Dedicated to design and performance of databases and audio systems.

Last summer, I came across a free ebook from O'Reilly titled *A Whirlwind Tour of Python* by Jake VanderPlas. I had been looking to get a more fundamental knowledge of Python and found the ebook to be very good, and also portable as a PDF.

My goal was to use Python in its base form--no inclusion of any libraries. No numpy nor pandas; those will come later.

However, I did want to have a mathematical type of problem to solve. For that I chose a Sudoku. A Python program that would solve all levels of difficulty: *easy*, *medium*, *hard*, and *evil*.

The problem has defined bounds and rules. It is a nine-cell-squared grid with nine zones of nine cells in a three-by-three configuration. The values 1 through 9 can only be used once within each column, row, and three-by-three grid. Simple, in a kinda-sorta way. The good news is that the logic is based on Set Theory. And, as SQL-heads we live Set Theory every day.

My goals:

- learn Python fundamentally — Python is a common tool for data science
- applied learning by solving a problem — a mathematical problem with a definitive answer; as a
*basis*of ML - the boundaries are fixed
- there are rules
- you cannot alter the environment

Restrictions:

- must solve each puzzle myself (no cheating)
- no Google except for purely Python syntax, but not Sudoku-related Python

Execution:

- serial; not parallel (using my Mac)
- set-up:
- solved cells
- unsolved cells are populated with an array (i.e. Python: list) of the solution domain values (i.e. 1, 2, 3, … 9)
- pruning & solving
- 3 pruning functions; 2 solution functions
- arranged in a sequence of steps — i.e. second function only executed if first function nets no improvement, etc.
- cyclical: prune to solution, and back to prune
- first levels are simply
- prune: remove values from unsolved cell lists that are solved in related x-axis / y-axis / z-zone solved cells
- solve: if one value remains in an unsolved cell’s list then it is the answer; convert list to integer value

Notable

- Set Theory — similar concepts with SQL and Teradata
- a set is unique (i.e.
`SET TABLE`

) - Set operators —
`INTERSECT`

and`DIFFERENCE`

Using sets in Python is handy for uniqueness. Whether it is an address (i.e. cell number) or a solved value, getting a unique set simplifies us having to perform the deduplication process ourselves. Conversion between a list and a set, and vice-versa, is very simple. Sets allow us to leverage the `INTERSECT`

and `DIFFERENCE`

operators which make the pruning of possible values much easier.

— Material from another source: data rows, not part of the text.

-- ==== Sys2Proof/Machine/Store.lean ====
section
/-! DEFINITION. Calibration (R609, R610), the power-safe store (R611–R614) and the persistent fault log (R615, R616). -/

namespace Sys2Proof.Machine

/-! ### Calibration -/

/-- CAL_VIEW of an item as it reads (R610). -/
def State.calView (s : State) (item : Nat) : DWord :=
  if calTop < item then 0
  else
    BitVec.ofNat 64 ((Config.factory item).toNat <<< 48 ||| s.calUser item <<< 32 ||| unsigned 16 (s.calEff item) <<< 16 |||
      b2n (decide ((Config.factory item).toInt + s.calOffset item ≠ s.calEff item)) <<< 1 |||
      b2n (decide (s.calOffset item ≠ signed 16 (s.calUser item))))

/-- USER of the selected item is written (R610). -/
def State.calWrite (s : State) (user : Nat) : State :=
  let item := s.rfld (bPrivet 4) R.cal_CAL_SEL 0 16
  if calTop < item then s else s.updPv fun p => { p with user := tset 0 p.user item (user % 65536) }

/-- CAL_VIEW_WRITE (R610). -/
def execCalViewWrite (a : Agent) (v : DWord) (s : State) : Out :=
  .next (if s.agentReach a (.privet 4) then s.calWrite (fld v 32 16) else s)

/-! ### The record of the store (R611) -/

/-- The halves in order. -/
def bothHalves : List Half := [0, 1]

/-- A section: its type, its entry count and its entries. -/
def storeSection (typ : Nat) (es : List (List Byte)) : List Byte := leBytes 4 typ ++ leBytes 4 es.length ++ es.flatMap fun e => e

/-- Section 1: the items 2,048–2,135 whose USER is not zero. -/
def State.secUser (s : State) : List (List Byte) :=
  (s.pv.user.filter fun e => decide (2048 ≤ e.1) && decide (e.1 ≤ calTop)).map fun e => leBytes 4 (e.1 <<< 16 ||| e.2)

/-- Section 2: the ASSOC bank map of each half. -/
def State.secAssoc (s : State) : List (List Byte) :=
  bothHalves.map fun h =>
    let v := s.pv.assocMap.get h
    leBytes 8 (h.val <<< 63 ||| fld v 0 5 <<< 33 ||| fld v 15 1 <<< 32 ||| fld v 32 32)

/-- Section 3: the fenced banks of each packet buffer. -/
def State.secFenced (s : State) : List (List Byte) :=
  bothHalves.map fun h => leBytes 16 (h.val <<< 127 ||| (s.buf.get h).fencedBanks.foldl (fun m b => m ||| 1 <<< b) 0)

/-- Section 4: the cores of each tile. -/
def State.secCores (s : State) : List (List Byte) :=
  bothHalves.flatMap fun h => (List.range 16).map fun i =>
    let x := (s.tile h (Fin.ofNat 16 i)).spare
    leBytes 4 (h.val <<< 31 ||| i <<< 27 ||| (x.spare % 32) <<< 17 ||| x.fenced % 2 ^ 17)

/-- The stack of a pseudo-channel of a half, 0–3. -/
def stackOf (h : Half) (p : Nat) : Nat := 2 * h.val + p / 32

/-- Section 5: the rows that await hard repair and the lane remaps, at most 128. -/
def State.secRepair (s : State) : List (List Byte) :=
  let rows := bothHalves.flatMap fun h => (s.hbm.get h).awaiting.map fun k =>
    leBytes 8 (stackOf h k.p <<< 62 ||| k.p <<< 55 ||| k.bank <<< 50 ||| k.row <<< 35)
  let lanes := bothHalves.flatMap fun h => (s.pv.laneMaps.get h).map fun e =>
    leBytes 8 (stackOf h e.1 <<< 62 ||| 1 <<< 61 ||| e.1 <<< 55 ||| e.2 % 65536)
  (rows ++ lanes).take 128

/-- Section 6: the retired rows. -/
def State.secRetired (s : State) : List (List Byte) :=
  (bothHalves.flatMap fun h => (s.hbm.get h).retired.map fun k =>
    leBytes 4 (stackOf h k.p <<< 30 ||| k.p <<< 24 ||| k.bank <<< 19 ||| k.row)).take 1024

/-- The lane that spare `i` of a bundle replaced; 0x7F for none. -/
def State.fordLane (s : State) (h : Half) (b i : Nat) : Nat := tget 0x7F (s.pv.fordLanes.get h) (2 * b + i) % 128

/-- Section 7: the bundles whose lanes a half receives. -/
def State.secFord (s : State) : List (List Byte) :=
  bothHalves.flatMap fun h => (List.range 16).map fun b =>
    leBytes 4 (h.val <<< 31 ||| 1 <<< 30 ||| b <<< 26 ||| b2n ((s.pv.fordFenced.get h).testBit b) <<< 25 ||| s.fordLane h b 1 <<< 7 |||
      s.fordLane h b 0)

/-- Section 8: the lanes one of whose USER values is not zero, clamped to their user ranges. -/
def State.secLanes (s : State) : List (List Byte) :=
  ((List.range 512).filter fun l => (List.range 4).any fun j => decide (s.calUser (4 * l + j) ≠ 0)).map fun l =>
    leBytes 4 (l <<< 23 ||| unsigned 5 (s.calOffset (4 * l)) <<< 18 ||| unsigned 4 (s.calOffset (4 * l + 1)) <<< 14 |||
      unsigned 4 (s.calOffset (4 * l + 2)) <<< 10 ||| unsigned 3 (s.calOffset (4 * l + 3)) <<< 7)

/-- Sections 2–7 as they stand. -/
def State.storeMaps (s : State) : List Byte :=
  storeSection 2 s.secAssoc ++ storeSection 3 s.secFenced ++ storeSection 4 s.secCores ++ storeSection 5 s.secRepair ++
    storeSection 6 s.secRetired ++ storeSection 7 s.secFord

/-- A whole record with its header and CRC-32C (R611). -/
def State.storeRecord (s : State) (seq : Nat) : List Byte :=
  let secs := storeSection 1 s.secUser ++ s.storeMaps ++ storeSection 8 s.secLanes
  let body := leBytes 4 seq ++ leBytes 2 1 ++ leBytes 2 (32 + secs.length + 4) ++ leBytes 8 s.leadDts.toNat ++ leBytes 4 s.pv.boots ++
    leBytes 4 8 ++ List.replicate 8 0 ++ secs
  body ++ leBytes 4 (crcOf body)

/-! ### Reading records (R613) -/

/-- The entry size and the most entries of a section (R611); size 0 for a type that is none. -/
def entrySize (typ : Nat) : Nat × Nat :=
  match typ with
  | 1 => (4, 88)
  | 2 => (8, 2)
  | 3 => (16, 2)
  | 4 => (4, 32)
  | 5 => (8, 128)
  | 6 => (4, 1024)
  | 7 => (4, 32)
  | 8 => (4, 512)
  | _ => (0, 0)

/-- The sections of a record's bytes, none where their counts do not fit. -/
def parseSections : Nat → List Byte → Option (List (Nat × List (List Byte)))
  | 0, bs => if bs.isEmpty then some [] else none
  | n + 1, bs =>
    let typ := leNat (slice bs 0 1)
    let c := leNat (slice bs 4 4)
    let (sz, top) := entrySize typ
    if bs.length < 8 ∨ sz = 0 ∨ top < c ∨ bs.length < 8 + sz * c then none
    else
      match parseSections n (bs.drop (8 + sz * c)) with
      | some r => some ((typ, (List.range c).map fun i => slice bs (8 + sz * i) sz) :: r)
      | none => none

/-- A valid record: its SEQ, BOOTS and sections. -/
structure StoreRec where
  seq : Nat
  boots : Nat
  secs : List (Nat × List (List Byte))
  deriving DecidableEq, Repr

/-- The flash offset of a store slot (R594, R611). -/
def storeAddr (bank slot : Nat) : Nat := 0x20000 + 0x10000 * bank + 8192 * slot

/-- The record in a store slot, if it is valid (R613). -/
def State.storeSlot (s : State) (bank slot : Nat) : Option StoreRec :=
  let a := storeAddr bank slot
  let hd := s.flashRead a 32
  let len := leNat (slice hd 6 2)
  if leNat (slice hd 4 2) = 1 ∧ 36 ≤ len ∧ len ≤ 8192 then
    let bs := s.flashRead a len
    if leNat (bs.drop (len - 4)) = crcOf (bs.take (len - 4)) then
      match parseSections (leNat (slice hd 20 4)) ((bs.take (len - 4)).drop 32) with
      | some secs => some ⟨leNat (hd.take 4), leNat (slice hd 16 4), secs⟩
      | none => none
    else none
  else none

/-- The newest valid record of a bank and its slot (R613). -/
def State.storeNewest (s : State) (bank : Nat) : Option (Nat × StoreRec) :=
  (List.range 8).foldl (fun best i =>
    match s.storeSlot bank i, best with
    | some r, some (j, q) => if seqHigher r.seq q.seq then some (i, r) else some (j, q)
    | some r, none => some (i, r)
    | none, b => b) none

/-! ### Commits (R612, R614) -/

/-- The bank whose newest record is older (R612). -/
def State.storeBank (s : State) : Nat :=
  match s.storeNewest 0, s.storeNewest 1 with
  | some (_, a), some (_, b) => if seqHigher b.seq a.seq then 0 else 1
  | some _, none => 1
  | none, _ => 0

/-- The next erased slot of a bank. -/
def State.storeFree (s : State) (bank : Nat) : Option Nat :=
  let start := match s.storeNewest bank with
    | some (i, _) => i + 1
    | none => 0
  ((List.range 8).map fun i => (start + i) % 8).find? fun i => s.flashClean (storeAddr bank i) 8192

/-- The slot of a bank that is erased after a commit to slot `w`: one that holds no valid record, else the oldest (R612). -/
def State.storeOldest (s : State) (bank w : Nat) : Option Nat :=
  let used := (List.range 8).filter fun i => decide (i ≠ w) && !s.flashClean (storeAddr bank i) 8192
  match used.find? fun i => (s.storeSlot bank i).isNone with
  | some i => some i
  | none =>
    used.foldl (fun best i =>
      match best with
      | none => some i
      | some j =>
        match s.storeSlot bank i, s.storeSlot bank j with
        | some a, some b => if seqHigher b.seq a.seq then some i else some j
        | _, _ => some j) none

/-- A commit writes the current record; none where the bank has no erased slot (R612). -/
def State.storeCommit (s : State) : Option State :=
  let bank := s.storeBank
  match s.storeFree bank with
  | none => none
  | some i =>
    let seq := (s.pv.storeSeq + 1) % 2 ^ 32
    let maps := s.storeMaps
    let s1 := (s.flashWrite (storeAddr bank i) (s.storeRecord seq)).updPv fun p => { p with storeSeq := seq, storeLast := maps }
    match s1.storeOldest bank i with
    | some j => some ((s1.eraseSector (storeAddr bank j / 4096)).eraseSector (storeAddr bank j / 4096 + 1))
    | none => some s1

/-- A commit, where one can be made. -/
def State.commitStore (s : State) : State := s.storeCommit.getD s

/-- The bank and slot of the record with the newest SEQ. -/
def State.storeLatest (s : State) : Option (Nat × Nat) :=
  ((List.range 16).map fun i => (i / 8, i % 8)).find? fun e =>
    match s.storeSlot e.1 e.2 with
    | some r => decide (r.seq = s.pv.storeSeq)
    | none => false

/-- A record that read back wrong is written again into the next erased slot of its bank, and the slot that failed holds no valid record
(R612). -/
def State.storeAgain (s : State) : State :=
  let s0 := s.updPv fun p => { p with storeBad := false }
  match s.storeLatest with
  | none => s0
  | some (bank, i) =>
    let again := s.storeRecord s.pv.storeSeq
    match s.storeFree bank with
    | none => s0
    | some j =>
      (s0.flashWrite (storeAddr bank i) (List.replicate 8192 0)).flashWrite (storeAddr bank j) again

/-- STORE_AUTO_COMMIT: a change to sections 2–7 is committed while Privet runs and PFAIL_N is high (R614, R642), and a record that read back
wrong is written again (R612). -/
def doAutoCommit (s : State) : State :=
  if s.pvUp ∧ s.pv.pfailLow = false then
    let s1 := if s.pv.storeBad then s.storeAgain else s
    if s1.storeMaps ≠ s1.pv.storeLast then s1.commitStore else s1
  else s

/-- STORE_AUTO_COMMIT (R614). -/
def execStoreAutoCommit (s : State) : Out := .next (doAutoCommit s)

/-! ### The store at boot (R613, R614) -/

/-- USER values of section 1 and of section 8 (R611). -/
def userOf (secs : List (Nat × List (List Byte))) : Tbl Nat :=
  secs.foldl (fun t x =>
    x.2.foldl (fun t e =>
      let v := leNat e
      if x.1 = 1 then (if 2048 ≤ v >>> 16 ∧ v >>> 16 ≤ calTop then tset 0 t (v >>> 16) (v % 65536) else t)
      else if x.1 = 8 then
        let l := 4 * bits v 23 9
        let put (t : Tbl Nat) (j lsb w : Nat) : Tbl Nat := tset 0 t (l + j) (unsigned 16 (signed w (bits v lsb w)))
        put (put (put (put t 0 18 5) 1 14 4) 2 10 4) 3 7 3
      else t) t) []

/-- The record that Privet takes: the newer of the banks' newest, with STORE_BANK_BAD for a bank without one (R613). -/
def State.storeRead (s : State) : State × StoreRec :=
  match s.storeNewest 0, s.storeNewest 1 with
  | some (_, a), some (_, b) => (s, if seqHigher b.seq a.seq then b else a)
  | some (_, a), none => (s.report (.privet 3) F.STORE_BANK_BAD, a)
  | none, some (_, b) => (s.report (.privet 3) F.STORE_BANK_BAD, b)
  | none, none => (s.report (.privet 3) F.STORE_BANK_BAD, ⟨0, 0, []⟩)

As the puzzles get increasingly more complex, the process needs to execute different functions in order to solve them. The easy level of puzzles only requires a simple pruning of related-axis/zone's solved values from an unsolved cell's possible values. When only one possible value is left, it is the answer. However, getting past specific points in a hard- or evil-level puzzle requires finding the one possibility remaining by comparing possibilities on the same axis across multiple zones, for example.

Anyway, it is somewhat awkward to describe in text. Let's go to the code. In it I have embedded an *easy*, *medium*, *hard*, and two *evil* Sudoku's.

I'm sure there are more optimal ways to write some of this. Here is my take.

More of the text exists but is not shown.